Что же касается его отряда, то он, лишившись командира, тотчас же превратился в аморфную толпу солдат: они смешались с остальными безоружными павловцами, и возобновился прежний беспорядочный крик. Скоро сюда стали подходить солдаты какого-то гвардейского полка. Я всматривался в их лица — они были страшно сумрачны не только у солдат, но и у офицеров. Грубо, штыками они стали загонять павловцев в казармы. Скоро улица перед казармой опустела, со стоном закрылись массивные ворота. Стало смеркаться.
«Его высокопревосходительству господину министру внутренних дел.
Сегодня днем значительные скопища народа образовались на Лиговской улице, Знаменской площади (до Александро-Невской лавры), а также при пересечении Невского с Владимирским проспектом и Садовой улицей и по Гончарной улице. Во время беспорядков наблюдалось как общее явление крайне вызывающее отношение буйствующих скопищ к воинским нарядам, в которые толпа, в ответ на предложение разойтись, бросала каменья и комья снега, сколотого с улицы льда. При предварительной стрельбе войсками вверх толпа не только не рассеивалась, но подобные залпы встречала смехом. Лишь по применении прицельной стрельбы боевыми патронами непосредственно в гущу толпы оказалось возможным рассеивать скопища, участники коих, однако, в большинстве прятались во дворе ближайших домов и по прекращении стрельбы вновь выходили на улицу, причем, притаившись за угловыми зданиями, стреляли оттуда из револьверов в воинские разъезды, в результате чего оказались убитые и раненые...
Во время происходивших беспорядков воспитанники средних учебных заведений, которые, имея широкие повязки Красного Креста на рукавах форменных пальто и белые передники под верхней одеждой, группами направлялись на Невский проспект для уборки раненых и убитых в качестве добровольцев санитаров и подачи первоначальной помощи. В тех же целях слушательницы высших женских учебных заведений проникали в места доставки раненых, где вели себя по отношению к чинам полиции, стремившимся их оттуда удалить, в высшей степени дерзко.
Глобачев. Начальник отделения по охранению общественной безопасности и порядка в столице».

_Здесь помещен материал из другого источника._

-- ==== Sys2Proof/Laws/Finish.lean ====
section
/-! SUPPORT. Every meaning but a slab-cycle's ends with `State.finish` of one step in the making: it answers a next state, the commit
of that step, or the fault of an absent address. -/

namespace Sys2Proof.Machine

theorem finish_finishes (s : State) (w : Work) : ∃ out, s.finish w = s.finish out := ⟨w, rfl⟩

theorem vectorWord_finishes (i : Instr) (s : State) :
    ∃ out, vectorWord i s = s.finish out := by
  unfold vectorWord
  first | exact finish_finishes _ _ | (repeat' split) <;> exact finish_finishes _ _
theorem returning_finishes (fn : Nat) (op : AtomOp) (wide : Bool) (d a b c : Reg) (s : State) :
    ∃ out, returning fn op wide d a b c s = s.finish out := by
  unfold returning
  first | exact finish_finishes _ _ | (repeat' split) <;> exact finish_finishes _ _
theorem binary_finishes (f : W64 → W64 → W64) (d a b : Reg) (s : State) :
    ∃ out, binary f d a b s = s.finish out := by
  unfold binary
  first | exact finish_finishes _ _ | (repeat' split) <;> exact finish_finishes _ _
theorem noReturn_finishes (fn : Nat) (op : AtomOp) (wide : Bool) (a b : Reg) (ch : BitVec 2) (s : State) :
    ∃ out, noReturn fn op wide a b ch s = s.finish out := by
  unfold noReturn
  first | exact finish_finishes _ _ | (repeat' split) <;> exact finish_finishes _ _
theorem engineWord_finishes (word : Nat) (a : Reg) (run : Work → Work) (s : State) :
    ∃ out, engineWord word a run s = s.finish out := by
  unfold engineWord
  first | exact finish_finishes _ _ | (repeat' split) <;> exact finish_finishes _ _
theorem copyWord_finishes (i : Instr) (dstSp srcSp : Bool) (a b xf : Reg) (tag : BitVec 6) (ch : BitVec 2) (nest : Bool) (g : Nat) (s : State) :
    ∃ out, copyWord i dstSp srcSp a b xf tag ch nest g s = s.finish out := by
  unfold copyWord
  first | exact finish_finishes _ _ | (repeat' split) <;> exact finish_finishes _ _
theorem unary_finishes (f : W64 → W64) (d a : Reg) (s : State) :
    ∃ out, unary f d a s = s.finish out := by
  unfold unary
  first | exact finish_finishes _ _ | (repeat' split) <;> exact finish_finishes _ _
theorem immediate_finishes (f : W64 → W64 → W64) (d a : Reg) (imm : W64) (s : State) :
    ∃ out, immediate f d a imm s = s.finish out := by
  unfold immediate
  first | exact finish_finishes _ _ | (repeat' split) <;> exact finish_finishes _ _
theorem fpBinary_finishes (f : Val → Val → Nat × Flags) (d a b : Reg) (s : State) :
    ∃ out, fpBinary f d a b s = s.finish out := by
  unfold fpBinary
  first | exact finish_finishes _ _ | (repeat' split) <;> exact finish_finishes _ _
theorem branch_finishes (c : W64 → W64 → Bool) (a b : Reg) (off : BitVec 15) (s : State) :
    ∃ out, branch c a b off s = s.finish out := by
  unfold branch
  first | exact finish_finishes _ _ | (repeat' split) <;> exact finish_finishes _ _
theorem fusedWord_finishes (op : Nat) (d a b c : Reg) (rm : BitVec 2) (s : State) :
    ∃ out, fusedWord op d a b c rm s = s.finish out := by
  unfold fusedWord
  first | exact finish_finishes _ _ | (repeat' split) <;> exact finish_finishes _ _
theorem loadWord_finishes (sz : Nat) (d a : Reg) (st : BitVec 2) (imm : BitVec 11) (s : State) :
    ∃ out, loadWord sz d a st imm s = s.finish out := by
  unfold loadWord
  first | exact finish_finishes _ _ | (repeat' split) <;> exact finish_finishes _ _
theorem storeWord_finishes (sz : Nat) (d a : Reg) (st : BitVec 2) (imm : BitVec 11) (s : State) :
    ∃ out, storeWord sz d a st imm s = s.finish out := by
  unfold storeWord
  first | exact finish_finishes _ _ | (repeat' split) <;> exact finish_finishes _ _
theorem loadSpWord_finishes (sz : Nat) (d a : Reg) (st : BitVec 2) (imm : BitVec 11) (s : State) :
    ∃ out, loadSpWord sz d a st imm s = s.finish out := by
  unfold loadSpWord
  first | exact finish_finishes _ _ | (repeat' split) <;> exact finish_finishes _ _
theorem storeSpWord_finishes (sz : Nat) (d a : Reg) (st : BitVec 2) (imm : BitVec 11) (s : State) :
    ∃ out, storeSpWord sz d a st imm s = s.finish out := by
  unfold storeSpWord
  first | exact finish_finishes _ _ | (repeat' split) <;> exact finish_finishes _ _
theorem csrAccess_finishes (op : Nat) (d a : Reg) (csr : BitVec 12) (s : State) :
    ∃ out, csrAccess op d a csr s = s.finish out := by
  unfold csrAccess
  first | exact finish_finishes _ _ | (repeat' split) <;> exact finish_finishes _ _
theorem tileLoad_finishes (i : Instr) (t a : Reg) (align : Nat) (rows len : Nat → Nat) (word : List Nat → Nat → Nat → Nat) (s : State) :
    ∃ out, tileLoad i t a align rows len word s = s.finish out := by
  unfold tileLoad
  first | exact finish_finishes _ _ | (repeat' split) <;> exact finish_finishes _ _
theorem privileged_finishes (i : Instr) (run : Work → Work) (s : State) :
    ∃ out, privileged i run s = s.finish out := by
  unfold privileged
  first | exact finish_finishes _ _ | (repeat' split) <;> exact finish_finishes _ _
theorem loadAcquire_finishes (fn z : Nat) (d a : Reg) (sc : BitVec 2) (s : State) :
    ∃ out, loadAcquire fn z d a sc s = s.finish out := by
  unfold loadAcquire
  first | exact finish_finishes _ _ | (repeat' split) <;> exact finish_finishes _ _
theorem storeRelease_finishes (fn z : Nat) (a b : Reg) (sc : BitVec 2) (s : State) :
    ∃ out, storeRelease fn z a b sc s = s.finish out := by
  unfold storeRelease
  first | exact finish_finishes _ _ | (repeat' split) <;> exact finish_finishes _ _
theorem arriveWord_finishes (fn : Nat) (meadow : Bool) (d a : Reg) (s : State) :
    ∃ out, arriveWord fn meadow d a s = s.finish out := by
  unfold arriveWord
  first | exact finish_finishes _ _ | (repeat' split) <;> exact finish_finishes _ _
theorem waitWord_finishes (fn : Nat) (meadow : Bool) (a b : Reg) (s : State) :
    ∃ out, waitWord fn meadow a b s = s.finish out := by
  unfold waitWord
  first | exact finish_finishes _ _ | (repeat' split) <;> exact finish_finishes _ _
theorem tileWordOn_finishes (i : Instr) (t : Reg) (run : Work → Except Stop Work) (s : State) :
    ∃ out, tileWordOn i t run s = s.finish out := by
  unfold tileWordOn
  first | exact finish_finishes _ _ | (repeat' split) <;> exact finish_finishes _ _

МИХАЙЛОВА. Вечером на Невском я застала жуткую картину: кругом кровь, кареты «скорой помощи» увозят убитых. Кучками стоят рабочие, чиновники, прислуга, гимназисты. Везде один разговор — «все кончено», «исчезли несбыточные мечтания»,— и у всех возмущение против правительства, допустившего стрельбы против безоружного народа... Пошла в морг, куда свозили мертвых. Очередь там была очень длинная, и стоять пришлось часа три. Внутри было очень страшно: покойники лежали прямо штабелями, как дрова. Рыженького так и не нашла, а может, близкие уже забрали... Вернулась на Невский — он словно вымер, ни одной живой души. Только с Адмиралтейства прожектор светит — как днем.
Николай II Романов, 49 лет, образование домашнее, коронован в 1894 году, через четыре дня отречется от престола, через 17 месяцев по постановлению Уральского Совдепа будет расстрелян в Екатеринбурге.
НИКОЛАЙ II. В те дни я, как всегда, вел дневник и аккуратно писал Аликс. Восстановить пережитое не представляет труда.